ASSIGNMENT: The material below contains a line with "split <;> split <;> split <;> omega" and a line with "input[i + 3], by". Copy exactly those two lines and all lines between them.
== Segment start ==
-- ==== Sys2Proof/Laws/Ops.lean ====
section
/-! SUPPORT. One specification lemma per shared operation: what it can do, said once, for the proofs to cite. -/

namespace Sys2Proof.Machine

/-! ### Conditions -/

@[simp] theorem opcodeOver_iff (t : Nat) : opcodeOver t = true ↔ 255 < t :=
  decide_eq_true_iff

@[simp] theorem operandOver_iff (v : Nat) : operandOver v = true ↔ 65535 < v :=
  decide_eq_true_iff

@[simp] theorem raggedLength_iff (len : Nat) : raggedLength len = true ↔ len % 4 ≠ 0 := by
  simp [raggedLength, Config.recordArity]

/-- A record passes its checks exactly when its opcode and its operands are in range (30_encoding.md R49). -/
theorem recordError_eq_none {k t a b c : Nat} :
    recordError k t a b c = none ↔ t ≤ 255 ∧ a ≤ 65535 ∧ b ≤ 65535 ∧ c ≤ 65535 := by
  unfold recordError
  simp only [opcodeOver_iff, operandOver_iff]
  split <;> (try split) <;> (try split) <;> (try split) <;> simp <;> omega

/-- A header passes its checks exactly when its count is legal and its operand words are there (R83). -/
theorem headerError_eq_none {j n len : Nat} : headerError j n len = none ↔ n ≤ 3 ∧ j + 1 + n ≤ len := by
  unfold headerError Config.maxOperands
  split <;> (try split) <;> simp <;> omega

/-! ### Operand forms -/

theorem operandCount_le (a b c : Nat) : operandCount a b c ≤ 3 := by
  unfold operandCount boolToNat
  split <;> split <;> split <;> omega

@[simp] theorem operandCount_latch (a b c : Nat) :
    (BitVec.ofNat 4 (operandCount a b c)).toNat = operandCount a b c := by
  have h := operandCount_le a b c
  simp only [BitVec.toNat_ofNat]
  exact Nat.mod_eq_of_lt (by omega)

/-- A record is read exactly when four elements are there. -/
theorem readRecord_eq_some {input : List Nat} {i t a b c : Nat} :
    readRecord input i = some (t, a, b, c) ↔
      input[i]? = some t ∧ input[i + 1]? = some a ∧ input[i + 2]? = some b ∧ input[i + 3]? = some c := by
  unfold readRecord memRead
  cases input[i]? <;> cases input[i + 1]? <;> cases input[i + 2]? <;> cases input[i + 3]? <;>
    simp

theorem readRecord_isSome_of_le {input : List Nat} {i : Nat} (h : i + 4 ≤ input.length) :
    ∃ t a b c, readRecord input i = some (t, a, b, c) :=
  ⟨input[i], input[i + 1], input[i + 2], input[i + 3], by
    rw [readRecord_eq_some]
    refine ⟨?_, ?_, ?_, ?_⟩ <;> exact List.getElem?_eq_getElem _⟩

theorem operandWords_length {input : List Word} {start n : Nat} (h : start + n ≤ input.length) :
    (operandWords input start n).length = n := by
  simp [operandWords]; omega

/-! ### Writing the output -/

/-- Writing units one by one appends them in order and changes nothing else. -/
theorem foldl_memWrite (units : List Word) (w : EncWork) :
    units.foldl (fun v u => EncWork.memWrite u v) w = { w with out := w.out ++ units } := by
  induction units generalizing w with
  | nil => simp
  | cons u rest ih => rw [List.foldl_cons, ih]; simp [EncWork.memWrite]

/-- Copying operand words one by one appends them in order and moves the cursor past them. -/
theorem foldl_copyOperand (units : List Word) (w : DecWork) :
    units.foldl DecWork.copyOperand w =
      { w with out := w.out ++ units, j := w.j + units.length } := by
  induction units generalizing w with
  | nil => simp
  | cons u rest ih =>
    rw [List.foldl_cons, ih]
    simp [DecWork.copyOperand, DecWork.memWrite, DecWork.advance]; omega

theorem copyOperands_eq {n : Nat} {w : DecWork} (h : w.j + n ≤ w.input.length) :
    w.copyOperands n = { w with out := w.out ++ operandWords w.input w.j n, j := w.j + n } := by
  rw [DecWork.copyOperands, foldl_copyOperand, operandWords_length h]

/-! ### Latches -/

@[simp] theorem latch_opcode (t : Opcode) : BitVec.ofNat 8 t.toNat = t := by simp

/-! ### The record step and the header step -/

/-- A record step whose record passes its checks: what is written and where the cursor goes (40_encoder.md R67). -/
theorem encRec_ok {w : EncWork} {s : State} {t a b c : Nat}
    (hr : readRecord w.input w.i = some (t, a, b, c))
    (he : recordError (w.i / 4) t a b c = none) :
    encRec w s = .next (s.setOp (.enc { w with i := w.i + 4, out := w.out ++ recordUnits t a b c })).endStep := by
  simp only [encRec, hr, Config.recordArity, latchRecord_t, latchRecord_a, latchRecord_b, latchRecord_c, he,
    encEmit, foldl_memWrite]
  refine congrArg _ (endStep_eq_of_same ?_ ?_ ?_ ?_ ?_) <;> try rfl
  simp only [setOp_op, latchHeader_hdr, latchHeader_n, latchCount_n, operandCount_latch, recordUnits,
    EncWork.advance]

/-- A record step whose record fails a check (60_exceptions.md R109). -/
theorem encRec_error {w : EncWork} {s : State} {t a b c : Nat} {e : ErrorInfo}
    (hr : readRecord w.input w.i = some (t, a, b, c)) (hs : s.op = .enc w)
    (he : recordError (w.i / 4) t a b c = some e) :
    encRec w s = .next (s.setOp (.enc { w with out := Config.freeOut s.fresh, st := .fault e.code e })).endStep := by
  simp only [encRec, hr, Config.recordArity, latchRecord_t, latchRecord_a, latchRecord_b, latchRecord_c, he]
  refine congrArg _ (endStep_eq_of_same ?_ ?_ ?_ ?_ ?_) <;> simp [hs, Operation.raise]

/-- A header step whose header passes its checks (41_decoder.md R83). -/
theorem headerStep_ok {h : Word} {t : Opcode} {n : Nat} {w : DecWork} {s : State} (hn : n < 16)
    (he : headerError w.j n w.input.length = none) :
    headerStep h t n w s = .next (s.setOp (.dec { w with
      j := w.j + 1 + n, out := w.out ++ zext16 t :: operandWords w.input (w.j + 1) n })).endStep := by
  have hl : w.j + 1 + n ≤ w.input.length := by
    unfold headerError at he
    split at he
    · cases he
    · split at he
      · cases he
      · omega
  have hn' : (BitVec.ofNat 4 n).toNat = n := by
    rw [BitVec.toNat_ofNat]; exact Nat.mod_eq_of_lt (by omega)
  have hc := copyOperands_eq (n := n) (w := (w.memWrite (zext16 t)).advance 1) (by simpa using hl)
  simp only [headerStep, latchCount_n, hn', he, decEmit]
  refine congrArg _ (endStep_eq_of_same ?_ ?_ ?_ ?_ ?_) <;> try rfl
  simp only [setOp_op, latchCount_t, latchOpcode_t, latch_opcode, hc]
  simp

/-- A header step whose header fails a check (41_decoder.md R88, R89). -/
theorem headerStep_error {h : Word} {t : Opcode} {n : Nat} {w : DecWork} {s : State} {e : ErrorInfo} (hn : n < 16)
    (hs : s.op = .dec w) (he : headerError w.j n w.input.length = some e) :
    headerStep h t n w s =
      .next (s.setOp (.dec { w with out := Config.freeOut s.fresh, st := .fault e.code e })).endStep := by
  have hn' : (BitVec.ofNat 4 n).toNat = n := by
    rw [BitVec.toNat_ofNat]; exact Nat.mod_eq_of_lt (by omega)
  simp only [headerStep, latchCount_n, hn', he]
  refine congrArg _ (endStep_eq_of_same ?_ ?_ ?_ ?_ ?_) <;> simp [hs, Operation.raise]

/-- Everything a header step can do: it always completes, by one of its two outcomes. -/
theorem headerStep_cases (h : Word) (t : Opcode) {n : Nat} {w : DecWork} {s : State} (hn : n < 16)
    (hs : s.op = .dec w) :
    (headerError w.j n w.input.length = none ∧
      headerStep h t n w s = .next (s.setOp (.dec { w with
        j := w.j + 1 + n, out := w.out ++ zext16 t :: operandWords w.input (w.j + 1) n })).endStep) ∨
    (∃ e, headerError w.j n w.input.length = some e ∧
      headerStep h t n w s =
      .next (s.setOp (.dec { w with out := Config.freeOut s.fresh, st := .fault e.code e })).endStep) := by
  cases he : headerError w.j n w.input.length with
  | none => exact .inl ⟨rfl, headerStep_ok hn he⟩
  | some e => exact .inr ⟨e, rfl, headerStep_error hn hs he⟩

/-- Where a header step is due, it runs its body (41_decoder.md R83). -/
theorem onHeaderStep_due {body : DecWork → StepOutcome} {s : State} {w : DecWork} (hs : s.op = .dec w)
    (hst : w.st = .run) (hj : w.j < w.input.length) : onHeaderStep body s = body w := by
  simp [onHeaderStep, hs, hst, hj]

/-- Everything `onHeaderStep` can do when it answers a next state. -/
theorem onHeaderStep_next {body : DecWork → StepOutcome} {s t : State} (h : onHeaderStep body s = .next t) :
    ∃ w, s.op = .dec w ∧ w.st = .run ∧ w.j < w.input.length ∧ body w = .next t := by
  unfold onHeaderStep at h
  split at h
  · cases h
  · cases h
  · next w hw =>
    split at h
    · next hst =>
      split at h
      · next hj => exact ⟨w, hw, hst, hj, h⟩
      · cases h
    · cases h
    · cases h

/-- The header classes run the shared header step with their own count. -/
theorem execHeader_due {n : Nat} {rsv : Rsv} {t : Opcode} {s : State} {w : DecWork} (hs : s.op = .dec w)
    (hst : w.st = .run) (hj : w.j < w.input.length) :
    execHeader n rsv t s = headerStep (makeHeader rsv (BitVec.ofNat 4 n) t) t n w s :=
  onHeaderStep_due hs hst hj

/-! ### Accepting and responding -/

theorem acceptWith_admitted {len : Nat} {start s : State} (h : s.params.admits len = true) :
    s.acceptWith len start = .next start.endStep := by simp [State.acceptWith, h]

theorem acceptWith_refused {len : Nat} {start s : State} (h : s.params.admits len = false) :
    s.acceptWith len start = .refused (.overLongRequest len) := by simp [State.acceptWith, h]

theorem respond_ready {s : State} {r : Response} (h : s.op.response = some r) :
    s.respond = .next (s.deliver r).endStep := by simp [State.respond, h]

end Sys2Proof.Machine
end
== Segment end ==
== Segment start ==
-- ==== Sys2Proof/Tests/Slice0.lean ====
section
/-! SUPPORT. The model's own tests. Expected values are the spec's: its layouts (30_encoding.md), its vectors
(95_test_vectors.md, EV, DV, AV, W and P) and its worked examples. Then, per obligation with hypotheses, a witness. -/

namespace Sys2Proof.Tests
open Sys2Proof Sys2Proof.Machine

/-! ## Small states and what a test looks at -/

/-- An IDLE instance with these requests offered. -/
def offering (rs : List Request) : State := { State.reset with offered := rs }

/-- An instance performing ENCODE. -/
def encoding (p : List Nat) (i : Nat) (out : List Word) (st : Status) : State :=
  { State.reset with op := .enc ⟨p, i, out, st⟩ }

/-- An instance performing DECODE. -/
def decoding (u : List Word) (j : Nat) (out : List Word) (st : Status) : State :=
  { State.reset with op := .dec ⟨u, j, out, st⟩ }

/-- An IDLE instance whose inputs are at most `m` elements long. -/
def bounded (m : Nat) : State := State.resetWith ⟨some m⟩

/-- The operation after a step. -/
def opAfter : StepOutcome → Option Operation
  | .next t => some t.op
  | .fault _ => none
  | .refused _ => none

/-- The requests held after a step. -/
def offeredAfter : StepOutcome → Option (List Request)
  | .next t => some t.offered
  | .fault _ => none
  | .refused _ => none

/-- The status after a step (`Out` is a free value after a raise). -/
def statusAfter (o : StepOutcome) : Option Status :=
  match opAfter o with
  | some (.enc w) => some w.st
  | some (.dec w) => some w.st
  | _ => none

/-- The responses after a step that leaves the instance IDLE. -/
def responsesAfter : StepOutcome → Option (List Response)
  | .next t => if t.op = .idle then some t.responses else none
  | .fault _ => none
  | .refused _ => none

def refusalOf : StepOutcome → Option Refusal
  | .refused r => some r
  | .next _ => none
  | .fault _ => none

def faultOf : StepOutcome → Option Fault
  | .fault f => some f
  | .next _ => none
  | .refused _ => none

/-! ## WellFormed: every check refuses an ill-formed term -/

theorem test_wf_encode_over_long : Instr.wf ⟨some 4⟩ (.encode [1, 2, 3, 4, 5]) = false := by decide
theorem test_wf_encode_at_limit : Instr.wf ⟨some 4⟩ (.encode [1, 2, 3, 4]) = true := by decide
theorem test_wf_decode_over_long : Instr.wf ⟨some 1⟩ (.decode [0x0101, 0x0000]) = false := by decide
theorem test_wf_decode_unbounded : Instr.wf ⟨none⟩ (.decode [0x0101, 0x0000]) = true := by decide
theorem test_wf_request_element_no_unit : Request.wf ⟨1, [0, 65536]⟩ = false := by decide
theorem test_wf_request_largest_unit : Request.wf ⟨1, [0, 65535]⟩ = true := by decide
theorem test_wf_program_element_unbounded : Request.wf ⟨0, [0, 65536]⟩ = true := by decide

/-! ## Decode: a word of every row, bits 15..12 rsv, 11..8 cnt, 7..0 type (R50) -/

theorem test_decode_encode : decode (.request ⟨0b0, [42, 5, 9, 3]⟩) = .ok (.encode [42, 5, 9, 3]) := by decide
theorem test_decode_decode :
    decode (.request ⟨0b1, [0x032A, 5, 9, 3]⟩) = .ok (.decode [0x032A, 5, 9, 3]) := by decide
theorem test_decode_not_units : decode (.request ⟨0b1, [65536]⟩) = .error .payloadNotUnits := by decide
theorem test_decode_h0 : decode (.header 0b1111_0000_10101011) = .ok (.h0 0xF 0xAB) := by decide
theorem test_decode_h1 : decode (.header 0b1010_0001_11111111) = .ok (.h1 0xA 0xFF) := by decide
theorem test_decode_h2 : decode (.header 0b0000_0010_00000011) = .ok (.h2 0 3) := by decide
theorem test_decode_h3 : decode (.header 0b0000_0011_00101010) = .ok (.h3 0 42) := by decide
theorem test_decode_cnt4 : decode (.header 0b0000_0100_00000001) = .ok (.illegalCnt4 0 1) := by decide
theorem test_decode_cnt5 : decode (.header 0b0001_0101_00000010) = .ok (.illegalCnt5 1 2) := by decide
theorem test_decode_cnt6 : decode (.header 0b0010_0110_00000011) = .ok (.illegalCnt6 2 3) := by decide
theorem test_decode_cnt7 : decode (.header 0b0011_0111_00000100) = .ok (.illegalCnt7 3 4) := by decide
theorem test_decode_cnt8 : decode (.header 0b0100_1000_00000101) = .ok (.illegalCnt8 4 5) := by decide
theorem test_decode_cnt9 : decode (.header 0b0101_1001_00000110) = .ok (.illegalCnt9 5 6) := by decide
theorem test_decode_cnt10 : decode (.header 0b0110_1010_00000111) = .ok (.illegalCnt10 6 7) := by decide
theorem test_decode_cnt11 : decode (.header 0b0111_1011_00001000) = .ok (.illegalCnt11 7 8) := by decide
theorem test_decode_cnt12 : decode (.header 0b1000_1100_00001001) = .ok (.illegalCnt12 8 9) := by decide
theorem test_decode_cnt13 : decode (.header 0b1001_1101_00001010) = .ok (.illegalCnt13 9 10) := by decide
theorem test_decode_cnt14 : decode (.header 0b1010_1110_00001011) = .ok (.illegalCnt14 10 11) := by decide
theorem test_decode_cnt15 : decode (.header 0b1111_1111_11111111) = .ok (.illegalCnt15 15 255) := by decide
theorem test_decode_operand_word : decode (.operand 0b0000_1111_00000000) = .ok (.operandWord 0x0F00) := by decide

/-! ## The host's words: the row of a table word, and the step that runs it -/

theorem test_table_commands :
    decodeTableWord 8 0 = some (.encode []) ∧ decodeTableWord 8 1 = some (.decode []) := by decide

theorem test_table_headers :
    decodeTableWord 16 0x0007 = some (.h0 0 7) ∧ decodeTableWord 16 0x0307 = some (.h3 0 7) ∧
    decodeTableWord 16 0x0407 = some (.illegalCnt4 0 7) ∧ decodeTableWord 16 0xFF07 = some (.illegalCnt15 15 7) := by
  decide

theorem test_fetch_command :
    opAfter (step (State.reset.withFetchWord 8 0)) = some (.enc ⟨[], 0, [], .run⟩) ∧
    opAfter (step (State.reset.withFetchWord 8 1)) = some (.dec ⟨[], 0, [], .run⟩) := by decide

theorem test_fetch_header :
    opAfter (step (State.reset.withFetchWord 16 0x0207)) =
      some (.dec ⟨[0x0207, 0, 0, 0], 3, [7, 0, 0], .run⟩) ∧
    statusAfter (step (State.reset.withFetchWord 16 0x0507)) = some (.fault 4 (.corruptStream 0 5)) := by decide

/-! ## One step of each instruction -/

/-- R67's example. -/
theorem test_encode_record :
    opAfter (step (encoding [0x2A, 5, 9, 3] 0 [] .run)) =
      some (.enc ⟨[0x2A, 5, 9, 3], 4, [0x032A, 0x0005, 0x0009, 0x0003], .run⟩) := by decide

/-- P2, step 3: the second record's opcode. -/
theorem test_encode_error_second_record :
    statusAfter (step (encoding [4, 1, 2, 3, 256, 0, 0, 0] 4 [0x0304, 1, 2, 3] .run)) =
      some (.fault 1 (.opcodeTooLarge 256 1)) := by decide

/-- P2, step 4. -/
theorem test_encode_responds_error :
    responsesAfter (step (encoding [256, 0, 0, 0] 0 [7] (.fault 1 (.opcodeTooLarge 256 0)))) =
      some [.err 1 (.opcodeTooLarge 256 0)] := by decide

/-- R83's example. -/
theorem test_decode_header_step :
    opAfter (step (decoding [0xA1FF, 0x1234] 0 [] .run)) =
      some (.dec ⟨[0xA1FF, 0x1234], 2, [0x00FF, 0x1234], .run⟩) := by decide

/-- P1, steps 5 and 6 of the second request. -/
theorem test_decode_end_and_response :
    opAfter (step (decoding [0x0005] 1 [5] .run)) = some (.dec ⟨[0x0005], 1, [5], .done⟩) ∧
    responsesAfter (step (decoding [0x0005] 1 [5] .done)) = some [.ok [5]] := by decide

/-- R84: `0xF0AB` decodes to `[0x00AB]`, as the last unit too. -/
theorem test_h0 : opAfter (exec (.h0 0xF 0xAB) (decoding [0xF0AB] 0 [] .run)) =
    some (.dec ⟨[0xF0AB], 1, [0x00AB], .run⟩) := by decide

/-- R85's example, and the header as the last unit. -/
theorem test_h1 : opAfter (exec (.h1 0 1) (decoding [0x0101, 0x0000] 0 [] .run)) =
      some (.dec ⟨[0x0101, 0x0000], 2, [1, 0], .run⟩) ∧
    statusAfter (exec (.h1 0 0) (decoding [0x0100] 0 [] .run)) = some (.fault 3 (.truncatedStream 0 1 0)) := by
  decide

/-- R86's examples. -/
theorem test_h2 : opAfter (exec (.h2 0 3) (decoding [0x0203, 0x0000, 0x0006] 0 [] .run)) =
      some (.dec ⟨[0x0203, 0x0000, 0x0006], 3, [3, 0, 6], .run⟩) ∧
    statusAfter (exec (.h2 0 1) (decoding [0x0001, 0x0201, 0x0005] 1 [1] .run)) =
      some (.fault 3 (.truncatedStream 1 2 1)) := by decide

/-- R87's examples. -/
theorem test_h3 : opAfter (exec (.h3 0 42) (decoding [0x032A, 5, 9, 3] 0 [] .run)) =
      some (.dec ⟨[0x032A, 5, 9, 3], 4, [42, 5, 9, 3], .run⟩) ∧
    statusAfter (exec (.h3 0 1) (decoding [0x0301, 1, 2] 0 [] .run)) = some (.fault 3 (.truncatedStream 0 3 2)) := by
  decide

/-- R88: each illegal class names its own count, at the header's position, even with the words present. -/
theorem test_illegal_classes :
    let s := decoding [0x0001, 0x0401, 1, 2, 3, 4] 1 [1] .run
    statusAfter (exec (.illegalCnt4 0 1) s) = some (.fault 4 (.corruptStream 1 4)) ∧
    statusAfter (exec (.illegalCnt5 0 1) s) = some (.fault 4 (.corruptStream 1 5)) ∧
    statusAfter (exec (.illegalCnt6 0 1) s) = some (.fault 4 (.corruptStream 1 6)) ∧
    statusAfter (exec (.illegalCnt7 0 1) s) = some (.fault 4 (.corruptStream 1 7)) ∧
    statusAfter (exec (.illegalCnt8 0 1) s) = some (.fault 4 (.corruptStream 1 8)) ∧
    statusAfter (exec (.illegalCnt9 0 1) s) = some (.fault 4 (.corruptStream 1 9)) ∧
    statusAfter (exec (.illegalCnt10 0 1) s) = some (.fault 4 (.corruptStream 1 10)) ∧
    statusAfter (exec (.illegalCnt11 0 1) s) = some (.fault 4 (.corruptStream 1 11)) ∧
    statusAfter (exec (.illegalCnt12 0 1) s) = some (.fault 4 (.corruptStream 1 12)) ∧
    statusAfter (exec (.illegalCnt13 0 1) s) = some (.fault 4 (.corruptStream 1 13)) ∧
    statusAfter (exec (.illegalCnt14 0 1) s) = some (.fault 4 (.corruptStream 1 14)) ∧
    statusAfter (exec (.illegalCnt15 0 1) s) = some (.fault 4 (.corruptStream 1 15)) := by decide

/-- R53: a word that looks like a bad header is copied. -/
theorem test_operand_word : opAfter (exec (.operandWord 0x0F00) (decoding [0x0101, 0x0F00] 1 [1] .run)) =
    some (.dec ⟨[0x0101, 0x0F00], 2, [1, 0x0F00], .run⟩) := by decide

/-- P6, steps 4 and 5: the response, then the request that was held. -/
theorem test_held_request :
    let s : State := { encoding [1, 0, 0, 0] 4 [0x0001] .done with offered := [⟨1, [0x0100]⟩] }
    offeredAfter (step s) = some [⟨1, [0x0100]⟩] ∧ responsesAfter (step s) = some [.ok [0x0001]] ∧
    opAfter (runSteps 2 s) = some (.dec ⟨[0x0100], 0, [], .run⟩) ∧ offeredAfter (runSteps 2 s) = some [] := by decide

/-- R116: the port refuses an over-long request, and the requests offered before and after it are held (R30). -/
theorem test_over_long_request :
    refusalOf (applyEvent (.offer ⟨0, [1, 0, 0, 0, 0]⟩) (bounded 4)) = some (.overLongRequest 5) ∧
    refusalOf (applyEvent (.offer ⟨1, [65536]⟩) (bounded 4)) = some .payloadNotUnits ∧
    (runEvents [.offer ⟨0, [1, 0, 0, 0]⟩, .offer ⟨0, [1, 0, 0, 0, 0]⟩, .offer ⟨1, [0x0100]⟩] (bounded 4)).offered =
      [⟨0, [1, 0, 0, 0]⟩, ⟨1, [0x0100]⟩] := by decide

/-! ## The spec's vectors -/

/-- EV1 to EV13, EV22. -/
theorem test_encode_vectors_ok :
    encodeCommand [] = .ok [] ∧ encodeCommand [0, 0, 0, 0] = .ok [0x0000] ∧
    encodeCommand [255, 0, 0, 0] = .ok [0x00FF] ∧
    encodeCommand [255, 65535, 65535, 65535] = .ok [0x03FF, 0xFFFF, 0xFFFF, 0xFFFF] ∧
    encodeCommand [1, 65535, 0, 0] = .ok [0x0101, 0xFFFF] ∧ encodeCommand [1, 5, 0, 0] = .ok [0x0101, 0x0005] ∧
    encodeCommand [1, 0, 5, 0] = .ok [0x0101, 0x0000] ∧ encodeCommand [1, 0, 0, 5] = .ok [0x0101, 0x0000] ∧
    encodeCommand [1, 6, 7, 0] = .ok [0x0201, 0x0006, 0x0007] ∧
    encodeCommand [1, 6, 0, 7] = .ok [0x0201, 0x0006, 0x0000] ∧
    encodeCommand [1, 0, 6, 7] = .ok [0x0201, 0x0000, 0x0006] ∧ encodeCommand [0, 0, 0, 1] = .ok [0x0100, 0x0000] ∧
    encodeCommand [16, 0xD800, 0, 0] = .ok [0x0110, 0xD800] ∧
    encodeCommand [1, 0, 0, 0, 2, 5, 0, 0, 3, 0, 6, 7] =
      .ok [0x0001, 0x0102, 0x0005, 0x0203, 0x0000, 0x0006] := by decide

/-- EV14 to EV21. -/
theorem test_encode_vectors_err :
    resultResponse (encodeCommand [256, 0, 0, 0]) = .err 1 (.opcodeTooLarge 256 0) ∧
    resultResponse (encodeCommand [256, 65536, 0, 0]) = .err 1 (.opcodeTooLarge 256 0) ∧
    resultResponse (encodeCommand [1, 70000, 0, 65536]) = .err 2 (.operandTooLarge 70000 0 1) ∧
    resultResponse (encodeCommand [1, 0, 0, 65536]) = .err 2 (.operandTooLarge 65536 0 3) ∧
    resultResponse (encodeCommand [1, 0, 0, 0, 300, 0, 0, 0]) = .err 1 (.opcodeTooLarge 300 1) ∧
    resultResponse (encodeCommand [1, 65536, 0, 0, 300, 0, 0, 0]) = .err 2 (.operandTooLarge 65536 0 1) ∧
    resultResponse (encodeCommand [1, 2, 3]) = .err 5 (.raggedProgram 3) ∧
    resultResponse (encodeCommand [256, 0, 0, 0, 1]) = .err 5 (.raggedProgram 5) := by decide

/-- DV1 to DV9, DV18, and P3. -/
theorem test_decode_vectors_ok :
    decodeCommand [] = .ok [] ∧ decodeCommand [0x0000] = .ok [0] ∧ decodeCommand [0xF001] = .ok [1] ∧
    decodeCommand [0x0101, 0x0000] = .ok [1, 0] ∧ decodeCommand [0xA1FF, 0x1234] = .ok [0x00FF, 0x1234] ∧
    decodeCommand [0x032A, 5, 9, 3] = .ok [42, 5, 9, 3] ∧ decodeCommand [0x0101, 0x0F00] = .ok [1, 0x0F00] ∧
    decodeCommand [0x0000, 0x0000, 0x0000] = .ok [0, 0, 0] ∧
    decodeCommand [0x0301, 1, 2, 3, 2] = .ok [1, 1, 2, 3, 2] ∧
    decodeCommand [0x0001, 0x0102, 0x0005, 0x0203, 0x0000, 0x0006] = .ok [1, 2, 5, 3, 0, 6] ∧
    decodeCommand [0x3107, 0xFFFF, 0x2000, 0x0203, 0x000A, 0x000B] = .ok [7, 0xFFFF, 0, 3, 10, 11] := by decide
== Segment end ==
== Segment start ==
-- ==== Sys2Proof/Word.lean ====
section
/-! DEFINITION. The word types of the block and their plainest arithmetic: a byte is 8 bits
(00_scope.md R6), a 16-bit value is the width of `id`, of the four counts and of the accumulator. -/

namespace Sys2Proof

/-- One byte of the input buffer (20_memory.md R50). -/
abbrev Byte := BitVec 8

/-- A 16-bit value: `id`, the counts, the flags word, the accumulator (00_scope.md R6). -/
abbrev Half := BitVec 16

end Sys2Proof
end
== Segment end ==
ANSWER SECTION:
  split <;> split <;> split <;> omega

@[simp] theorem operandCount_latch (a b c : Nat) :
    (BitVec.ofNat 4 (operandCount a b c)).toNat = operandCount a b c := by
  have h := operandCount_le a b c
  simp only [BitVec.toNat_ofNat]
  exact Nat.mod_eq_of_lt (by omega)

/-- A record is read exactly when four elements are there. -/
theorem readRecord_eq_some {input : List Nat} {i t a b c : Nat} :
    readRecord input i = some (t, a, b, c) ↔
      input[i]? = some t ∧ input[i + 1]? = some a ∧ input[i + 2]? = some b ∧ input[i + 3]? = some c := by
  unfold readRecord memRead
  cases input[i]? <;> cases input[i + 1]? <;> cases input[i + 2]? <;> cases input[i + 3]? <;>
    simp

theorem readRecord_isSome_of_le {input : List Nat} {i : Nat} (h : i + 4 ≤ input.length) :
    ∃ t a b c, readRecord input i = some (t, a, b, c) :=
  ⟨input[i], input[i + 1], input[i + 2], input[i + 3], by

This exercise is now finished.